Hallo lieber User, ersteinmal ein großes Lob an alle, ich habe hier schon soviel gelernt und eigentlich auf alle Fragen eine Antwort gefunden. Nur für die eine nicht.

Bisher hatte ich immer sharedspace bei diversen Hostern. Größere Projekte und höhere Anforderungen haben mich dazu gezwungen mir einen vServer zuzulegen. Meine DOmains habe ich zu diesem Zweck alle zu inwx umgezogen, wo ich vollen Zugriff auf den Nameserver habe. Nun habe ich auch einige Tutorials durchgespielt die hier zu finden waren, meist auf Debian ETCH basis, leider waren das nie ANleitungen die hinterher das Resultat liefern was ich mir so vorstelle.

Ich würde gerne

Apache + php5
mysql + phpmyadmin
mail
ftp
mehrere domains + subdomains

Die Anleitungen die ich gefunden hatte, gingen immer davon aus, das ich meinen server für Kunden bereitstelle ISPConfig zum Beispiel. 
Das möchte ich aber nicht ich finde es macht die sache unnötig kompliziert.

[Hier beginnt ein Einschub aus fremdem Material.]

/-- RESYNC_RECEIVE (R109). -/
def execResyncReceive (epoch : BitVec 18) (members : List (Nat × Word)) (ovrs : List (Nat × Word × Word × Word × Word))
    (salt : BitVec 36) (s : State) : Host.Outcome State Fault Refusal :=
  .next (if s.isKeeper then s else s.recompute ((⟨[], [], 0, 0⟩ : Placement).change members ovrs (some salt) epoch))

/-! ### Forwarding (R111 to R115) -/

/-- The local job that holds a forward tag. DEDUCED, log entry 31. -/
def State.fwdJob (s : State) (tag : Nat) : Option (Nat × Job) :=
  ((s.jobs.filterMap (fun e => e.2.map (fun j => (e.1, j)))).find? (fun x => match x.2.fwd with
    | some f => f.tag == tag && decide (x.2.st = .dispatched)
    | none => false))

/-- A forward tag is free again. -/
def State.freeTag (s : State) (tag : Nat) : State := { s with net := { s.net with tags := drop1 s.net.tags tag } }

/-- Send a forward to a device. DEDUCED, log entry 31. -/
def State.sendFwd (s : State) (k : Nat) (j : Job) (f : Fwd) : State :=
  (s.post (.forward f.owner f.tag (s.fwdMsg k j))).setJob k { j with fwd := some f }

/-- A newer epoch in a forward or at link-up: a member asks the keeper, the keeper answers with its own (R110). -/
def State.seeEpoch (s : State) (src : Nat) (epoch : BitVec 18) : State :=
  if epochRel s.net.applied.epoch epoch = .ahead then
    (if s.isKeeper then s.post (.resync src s.known) else s.askResync)
  else s

/-- The job a forward's message describes (R111). -/
def foreignJob (origin tag cls : Nat) (resWait rdyWait : Bool) (qkey : BitVec 16) (gb : Bool) (cells : List Octet)
    (data : List (Nat × List Octet)) (verdict : Nat) (ctx : Option (List Word)) : Job :=
  let h := decodeHeader gb (cells.take 16)
  { newJob 0o377 0 gb h (cells.drop 16) cls qkey resWait rdyWait with
    inputs := data.map (fun d => ⟨d.1, d.2.length, [], false, d.2⟩), origin := some (origin, tag), verdict := verdict,
    pendSess := ctx }

/-- FORWARD_RECEIVE (R110 to R114). The size of an owner's forward table is not given: this one takes every forward.
DEDUCED, log entry 31. DESIGN CHOICE, log entry 93. -/
def execForwardReceive (origin tag : Nat) (epoch : BitVec 18) (cls : Nat) (resWait rdyWait : Bool) (qkey : BitVec 16)
    (gb : Bool) (cells : List Octet) (data : List (Nat × List Octet)) (verdict : Nat) (ctx : Option (List Word)) (s : State) :
    Host.Outcome State Fault Refusal :=
  let key := foreignKey origin tag
  let j := foreignJob origin tag cls resWait rdyWait qkey gb cells data verdict ctx
  .next (if epochRel s.net.applied.epoch epoch = .rejected then s
    else
      let s := s.seeEpoch origin epoch
      if (s.job key).isSome then s.post (.fwdAck origin tag)
      else match s.credOf key j with
        | some h =>
          if s.resident (hPage h) || s.ownsPage (hPage h) then (s.setJob key j).post (.fwdAck origin tag)
          else s.post (.moved origin tag s.net.applied.epoch.toNat)
        | none => (s.setJob key j).post (.fwdAck origin tag))

/-- FORWARD_ACK_RECEIVE (R113). -/
def execForwardAckReceive (src tag : Nat) (s : State) : Host.Outcome State Fault Refusal :=
  match s.fwdJob tag with
  | some (k, j) => match j.fwd with
    | some f => when (decide (f.owner = src)) s (s.setJob k { j with fwd := some { f with acked := true, resend := false } })
    | none => .next s
  | none => .next s

/-- The replica a forwarded job may go to (R106, R113). DEDUCED, log entry 31. -/
def State.replicaOf (s : State) (k : Nat) (j : Job) : Option Nat :=
  match s.credOf k j with
  | some h => (s.owner (hPage h)).2.1
  | none => none

/-- FORWARD_TIMEOUT (R113). A replica that is this device itself counts as none. DESIGN CHOICE, log entry 93. -/
def execForwardTimeout (tag : Nat) (s : State) : Host.Outcome State Fault Refusal :=
  match s.fwdJob tag with
  | some (k, j) => match j.fwd with
    | some f => .next (match s.replicaOf k j with
      | some r =>
        if f.onReplica ∨ r = f.owner ∨ r = s.devId then
          (((s.freeTag tag).inc36 P.place R.PLACE_FWD_FAILS).event P.place 2).fail k j S.forwardFail
        else s.sendFwd k j { f with owner := r, acked := false, onReplica := true, resend := false }
      | none => (((s.freeTag tag).inc36 P.place R.PLACE_FWD_FAILS).event P.place 2).fail k j S.forwardFail)
    | none => .next s
  | none => .next s

/-- MOVED (R69, R114): the owner is resolved again; a new owner is sent the forward at once, the same one after 2 µs. The job
stays DISPATCHED even where the new owner is this device: the limit of R113 runs on. DEDUCED, log entry 31. -/
def execMoved (tag : Nat) (epoch : BitVec 18) (s : State) : Host.Outcome State Fault Refusal :=
  match s.fwdJob tag with
  | some (k, j) => match j.fwd with
    | some f =>
      let s := (s.inc36 P.place R.PLACE_REDIRECTS).seeEpoch f.owner epoch
      .next (match s.credOf k j with
        | some h =>
          let o := (s.owner (hPage h)).1
          if o = f.owner then s.setJob k { j with fwd := some { f with resend := true } }
          else s.sendFwd k j { f with owner := o, acked := false, resend := false }
        | none => s)
    | none => .next s
  | none => .next s

/-- MOVED_RESEND (R114). -/
def execMovedResend (tag : Nat) (s : State) : Host.Outcome State Fault Refusal :=
  match s.fwdJob tag with
  | some (k, j) => match j.fwd with
    | some f => when f.resend s (s.sendFwd k j { f with acked := false, resend := false })
    | none => .next s
  | none => .next s

/-- HEARTBEAT (R113). -/
def execHeartbeat (dst : Nat) (s : State) : Host.Outcome State Fault Refusal :=
  when (s.jobs.any (fun e => match e.2 with
    | some j => (match j.origin with | some o => o.1 == dst | none => false)
    | none => false)) s (s.post (.heartbeat dst))

/-- An output buffer of a forwarded job is smaller than what came back for it (R62); the plaintext of KWP_UNWRAP is compared
as its input less 8 octets (R174). -/
def Job.outSmall (j : Job) (outs : List (Nat × List Octet)) : Bool :=
  outs.any (fun o => decide (j.supplied o.1 < max o.2.length (if j.opcode = 0o056 then j.declared 2 - 8 else 0)))

/-- FORWARD_RESULT_RECEIVE (R62, R112): the job completes with the owner's status, results and context, or INVALID_OPERAND
with nothing written where an output buffer is too small; a result that is no longer awaited is acknowledged and dropped.
DEDUCED, log entry 31. -/
def execForwardResultReceive (src tag status : Nat) (octets : List Octet) (outs : List (Nat × List Octet))
    (ctx : Option (List Word)) (s : State) : Host.Outcome State Fault Refusal :=
  let s := s.post (.resultAck src tag)
  match s.fwdJob tag with
  | some (k, j) => match j.fwd with
    | some f => when (decide (f.owner = src)) s
        (let s := s.freeTag tag
        if j.outSmall outs then s.fail k j S.invalidOperand
        else
          let s := outs.foldl (fun t o => t.toBuffer j o.1 o.2) s
          let s := s.finish k j status octets
          s.modJob k (fun x => { x with pendSess := if statusGood status then ctx else none }))
    | none => .next s
  | none => .next s

/-- RESULT_ACK_RECEIVE (R112). -/
def execResultAckReceive (src tag : Nat) (s : State) : Host.Outcome State Fault Refusal :=
  match s.job (foreignKey src tag) with
  | some j => when (decide (j.st = .done)) s (s.dropJob (foreignKey src tag))
  | none => .next s

/-- FORWARD_ABORT_RECEIVE (R115): the job is discarded and the abort acknowledged, both at its safe point where that cannot
be at once; a job no longer held is acknowledged too. -/
def execForwardAbortReceive (src tag : Nat) (s : State) : Host.Outcome State Fault Refusal :=
  let k := foreignKey src tag
  .next (match s.job k with
    | some j => if runsOn2 j then s.setJob k { j with orphan := true } else (s.discard k).post (.abortAck src tag)
    | none => s.post (.abortAck src tag))

/-- FORWARD_ABORT_ACK (R83, R115). -/
def execForwardAbortAck (q tag : Nat) (s : State) : Host.Outcome State Fault Refusal :=
  when ((s.queue q).aborts.contains tag) s
    ((s.setQueue q { s.queue q with aborts := drop1 (s.queue q).aborts tag }).freeTag tag)

/-! ### Links (R116 to R121) -/

/-- A port sends a NAK (R117). -/
def State.nak (s : State) (i : Nat) : State :=
  (s.setPort i { s.port i with naks := (s.port i).naks + 1 }).inc36 (P.dnl i) R.DNL_TX_FLITS

/-- A CRC error counts and is answered with a NAK; 16 within 1 ms are a burst, and the count begins anew (R117, R127).
DEDUCED, log entry 41. DEDUCED, log entry 46. -/
def State.crcError (s : State) (i : Nat) : State :=
  let l := (s.port i).crcAt.filter (fun t => decide (s.now < t + 1000000)) ++ [s.now]
  let burst := decide (16 ≤ l.length)
  let s := s.setPort i { s.port i with crcAt := if burst then [] else l }
  let s := ((s.nak i).inc36 (P.dnl i) R.DNL_CRC_ERRS).detect 16
  if burst then s.event (P.dnl i) 4 else s

/-- Flits up to an acknowledged one leave the replay buffer. -/
def ackReplay (l : List (Nat × List Octet)) (a : Nat) : List (Nat × List Octet) :=
  if l.any (fun f => f.1 == a) then (l.dropWhile (fun f => f.1 != a)).drop 1 else l

/-- A flit acknowledges what was sent (R117): waiting messages may follow, and a port with nothing to send has an idle
slot (R121). -/
def State.acked (s : State) (i ackseq : Nat) : State :=
  let v := s.port i
  let rest := ackReplay v.replay ackseq
  let t := s.setPort i { v with replay := rest, tries := if rest.length < v.replay.length then 0 else v.tries }
  let t := t.pump i v.wait.length
  if (t.port i).replay.isEmpty && (t.port i).wait.isEmpty then t.idleSlot i else t

/-- The payload of an in-order flit joins its message (R116); a link-control or time exchange flit carries none. -/
def Port.join (v : Port) (typ vc : Nat) (payload : List Octet) : Port :=
  if typ = 4 then { v with ready := v.ready ++ [(vc, payload)] }
  else if typ = 1 then { v with asm := payload }
  else if typ = 2 then { v with asm := v.asm ++ payload }
  else if typ = 3 then { v with ready := v.ready ++ [(vc, v.asm ++ payload)], asm := [] }
  else v

/-- A flit with a good CRC and a TYPE of Table 3-2: idle flits are not counted, an ACK/NAK flit only acknowledges, any other
is taken in order or answered with a NAK. -/
def State.takeFlit (s : State) (i typ vc seq ackseq : Nat) (payload : List Octet) : State :=
  let s := s.acked i ackseq
  let v := s.port i
  if typ = 0 then s
  else
    let s := s.inc36 (P.dnl i) R.DNL_RX_FLITS
    if typ = 5 then s
    else if seq = (v.rxSeq + 1) % 4096 then s.setPort i ({ v with rxSeq := seq }.join typ vc payload)
    else s.nak i

/-- FLIT_RECEIVE (R116, R117): the 64 octets of a flit. DEDUCED, log entry 41. DESIGN CHOICE, log entry 88. -/
def execFlitReceive (port : Nat) (flit : List Octet) (s : State) : Host.Outcome State Fault Refusal :=
  let o := (flit.getD 0 0).toNat
  let sq := beNat (sliceOct flit 1 3)
  let live := decide (s.lstate port = L.attest) || decide (s.lstate port = L.up)
  when live s
    (if leNat (sliceOct flit 60 4) ≠ (crc32 (sliceOct flit 0 60)).toNat ∨ 128 ≤ o then s.crcError port
    else s.takeFlit port (o / 16) (o / 4 % 4) (sq / 4096) (sq % 4096) (sliceOct flit 4 56))

/-- NAK_RECEIVE (R117): replay from the first unacknowledged flit; eight without acknowledgement fail the link. -/
def execNakReceive (port : Nat) (s : State) : Host.Outcome State Fault Refusal :=
  let v := s.port port
  let t := (s.setPort port { v with tries := v.tries + 1 }).inc36 (P.dnl port) R.DNL_REPLAYS
  let t := t.add36 (P.dnl port) R.DNL_TX_FLITS v.replay.length
  when (decide (s.lstate port = L.up) && !v.replay.isEmpty) s (if 8 ≤ v.tries + 1 then t.failLink port 7 else t)

/-- What a message for this device does that no command of its own carries out: the keeper answers a request for
resynchronisation (R109). -/
def State.delivered (s : State) (text : List Octet) : State :=
  match Config.asksResync text with
  | some src => if s.isKeeper then s.post (.resync src s.known) else s
  | none => s

/-- The text of a received message of `len` octets: its flits are of the right number, its tag is right and what follows it
is zero (R116, R118). -/
def State.opened (s : State) (i len : Nat) (raw : List Octet) : Option (List Octet) :=
  if raw.length = 56 * flitsOf len ∧ (raw.drop (len + 16)).all (fun o => o == 0) = true then
    gcmDec (beOctets 32 (s.port i).rxKey.toNat) (netIv (s.peerOf i) s.devId (s.port i).rxMsg) [] (raw.take len)
      (sliceOct raw len 16)
  else none

/-- DENLET_MESSAGE_RECEIVE (R118, R122): the oldest whole message received, `len` octets long, is decrypted; a tag failure
fails the link; a message for another device is routed on; one for this device is delivered. -/
def execDenletMessageReceive (port len dst : Nat) (s : State) : Host.Outcome State Fault Refusal :=
  let v := s.port port
  match v.ready with
  | [] => .next s
  | (vc, raw) :: rest =>
    when (decide (s.lstate port = L.up)) s
      (match s.opened port len raw with
      | none => (s.detect 16).failLink port 6
      | some text =>
        let s := s.setPort port { v with ready := rest, rxMsg := v.rxMsg + 1 }
        if dst = s.devId then s.delivered text else s.post (.through dst port vc text))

Ich habe auch Webmin + Virtualmin versucht, allerdings hat da Postfix nicht funktioniert, denn die ganzen Mails kamen wenn überhaupt nur im Spam an.

Habt ihr da einen Tipp?
Würde mir sehr helfen vielen Dank der Ben!


 256 MB RAM + 512 swap
 20 GB Speicherplatz
 ca 800Mhz Cpu min


----------



## Till (5. Nov. 2008)

Also ISPConfig ist vermutlich die einfachste Lösung für Dein Problem. Und ob Du einen Kunden Account für Dich selbst anlegts ist wohl nicht das Problem. Dann nennst Du den Kunden Account halt "Eigene Webseiten".

Webmin z.B. erfordert deutlich mehr Detailwissen über Linux um damit einen halbwegs funktionierenden Server zu konfigurieren.


----------